Terminal 1, containing Concourses B & C, is home to the United Airlines hub, including all mainline flights and some United Express operations, as well as some departures for Star Alliance partners Lufthansa and ANA.
Concourses B and C are linear concourses located in separate buildings parallel to each other. Concourse B is adjacent to the airport roadway and houses passenger check-in, baggage claim, and security screenings on its landside and aircraft gates on its airside. Concourse C is a satellite terminal with gates on all sides, in the middle of the ramp, and is connected to Concourse B via an underground pedestrian tunnel under the ramp. The tunnel originates between gates B8 and B9 in Concourse B, and ends on Concourse C between gates C17 and C19. The tunnel is illuminated with a neon installation titled Sky's the Limit (1987) by Canadian artist Michael Hayden, which plays an airy, slow-tempo version of Rhapsody in Blue.[55]
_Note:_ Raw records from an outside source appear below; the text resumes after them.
-- ==== Sys2Proof/Machine/Translate.lean ====
section
/-! DEFINITION. Address translation: the walk (20_memory.md R72 to R75), the engine (R69, R70, R76 to R79) and the
TLB-then-walk procedure every load, store and fetch calls (R65). -/

namespace Sys2Proof.Machine

open Sys2Proof

/-- The PTE at an offset, zero-extended, or none where the bounds check fails (R51, R62, R72). -/
def readPte (s : State) (addr : Word) : Option Word :=
  if inBounds s addr s.blk.cfg.pteBytes then some (BitVec.ofNat 64 (s.mem.readLE addr.toNat s.blk.cfg.pteBytes))
  else none

/-- `(pte >> PPN_SHIFT) << PGSHIFT`, modulo 2^64 (R74, R79). -/
def ppnBase (c : Config) (pte : Word) : Word := (pte >>> c.ppnShift) <<< c.pgshift

/-- Where a walk ends. -/
inductive WalkEnd where
  /-- At a genuine leaf, before its permission is tested. -/
  | leaf (addr pte : Word)
  /-- With a fault. -/
  | fault (f : FaultKind)
  /-- At a PTE address out of bounds. -/
  | outOfBounds
deriving DecidableEq, Repr

/-- The walk from the table at `base`, with `below` levels after this one (R72): V is tested first, then T against
the level (R73 to R75). -/
def walk (s : State) (k : Kind) (va : Word) (below : Nat) (base : Word) : WalkEnd :=
  match below with
  | 0 =>
    match readPte s (s.blk.cfg.pteAddr base va 0) with
    | none => .outOfBounds
    | some pte =>
      if pte.getLsbD pteV then
        if pte.getLsbD pteT then .fault .malformed else .leaf (s.blk.cfg.pteAddr base va 0) pte
      else .fault (accessFault k)
  | n + 1 =>
    match readPte s (s.blk.cfg.pteAddr base va (n + 1)) with
    | none => .outOfBounds
    | some pte =>
      if pte.getLsbD pteV then
        if pte.getLsbD pteT then walk s k va n (ppnBase s.blk.cfg pte) else .fault .malformed
      else .fault (accessFault k)

/-- `UpdateRD` (R78): a write that would leave the PTE unchanged is skipped (D27). -/
def updateRD (k : Kind) (addr pte : Word) (s : State) : State :=
  if updatedPte k pte = pte then s
  else setMem (s.mem.writeLE addr.toNat s.blk.cfg.pteBytes (updatedPte k pte).toNat) s

/-- The engine with VM = 1 (R70, R72, R76 to R79): the page base. -/
def engineOn (va : Word) (k : Kind) (s : State) : Phase Word :=
  if s.blk.cfg.beyondVa va then .raise (accessFault k) va s
  else
    match walk s k va (s.blk.cfg.levels - 1) s.blk.root with
    | .outOfBounds => .fatal s
    | .fault f => .raise f va s
    | .leaf addr pte =>
      if permBit k s.blk.sup pte then .go (ppnBase s.blk.cfg pte) (updateRD k addr pte s)
      else .raise (permFault k) va s

/-- The engine with VM = 0 (R69): identity, within the buffer. -/
def engineOff (va : Word) (s : State) : Phase Word :=
  if s.memsz ≤ va.toNat then .fatal s else .go (s.blk.cfg.pageOf va) s

/-- The translation engine (R69, R70, R72). -/
def engine (va : Word) (k : Kind) (s : State) : Phase Word :=
  if s.blk.vm then engineOn va k s else engineOff va s

/-- `translate(va, k)` (R65): the physical offset. -/
def translateVa (va : Word) (k : Kind) (s : State) : Phase Word :=
  match tlbBase s k va with
  | some base => .go (base ||| s.blk.cfg.pageOffset va) s
  | none =>
    (engine va k (markWalked s)).andThen fun base t =>
      .go (base ||| s.blk.cfg.pageOffset va) (refill k va base t)

end Sys2Proof.Machine
end

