-- ==== Sys2Proof/WellFormed.lean ====
section
/-! DEFINITION. Which requests keep the caller's contract. The only one the spec puts on a request's own operands is the
fetch alignment of 20_memory.md R56 and 70_reset_and_hazards.md R241; a request that breaks it is refused. -/

namespace Sys2Proof

/-- R56: a fetch address is even, and with v = 0 a multiple of four. Every other request is within the contract
whatever its operands are (R54 makes a misaligned load or store a fault, R111 ignores unused operand bits). -/
def Instr.wellFormed : Instr → Bool
  | .fetch v a => a.toNat % 2 = 0 && (v || a.toNat % 4 = 0)
  | .loadU8 _ | .loadU16 _ | .loadU32 _ | .loadU64 _ => true
  | .loadS8 _ | .loadS16 _ | .loadS32 _ | .loadS64 _ => true
  | .storeU8 _ _ | .storeU16 _ _ | .storeU32 _ _ | .storeU64 _ _ => true
  | .getFaultAddr | .getRoot | .setRoot _ | .setPriv _ | .setVm _ => true
  | .flushTlb | .flushIcache => true

end Sys2Proof
end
United operates three United Clubs in Terminal 1. For eligible premium international passengers, United operates a Polaris Lounge.[56]
Terminal 1 consists of 50 gates on two concourses: Concourse B (22 gates) and Concourse C (28 gates).
Terminal 2, containing Concourses E & F, houses Air Canada, Alaska Airlines, Delta and Delta Connection domestic flights, JetBlue,[57] and most United Express operations (although United check-ins take place in Terminal 1). The terminal contains a Delta Sky Club and a United Club in Concourse F.
Terminal 2 consists of 41 gates on two concourses: Concourse E (17 gates) and Concourse F (24 gates).
Terminal 3, containing Concourses G, H, K & L, houses the American hub included arriving and departing mainline and American Eagle flights, as well as departures for Oneworld carriers Iberia and Japan Airlines and unaffiliated carriers.
Concourses G and L house most American Eagle operated flights, while Concourses H and K house American's mainline operations. American's Oneworld partners Japan Airlines and Iberia depart from K19 or K16. Concourse L is also used by non-affiliated airlines Air Choice One, Cape Air, and Spirit.[58] A new "stinger" extension of Concourse L, with five new American regional gates, opened to service in May 2018.[59]
American has three Admirals Club locations in Terminal 3. For premium international passengers travelling on a Oneworld flight, American operates a Flagship Lounge.[60]
Terminal 3 consists of 79 gates on four concourses: Concourse G (24 gates), Concourse H (18 gates), Concourse K (16 gates) and Concourse L (21 gates).
Terminal 5, containing one concourse, Concourse M (21 gates), houses Frontier Airlines and all of O'Hare's international arrivals (excluding flights with Air Canada, American and United from airports with U.S. border preclearance). Other destinations with preclearance, including flights operated by Aer Lingus and Etihad Airways, arrive at Terminal 5 but are treated as domestic arrivals. With the exception of select Star Alliance and Oneworld flights that board from Terminal 1 or Terminal 3 respectively, all non-U.S. carriers except Air Canada depart from Terminal 5. Terminal 5 is separated from the other terminals by a set of taxiways that cross over the airport's access road, requiring passengers to exit security, ride a shuttle bus, and then re-clear security before boarding.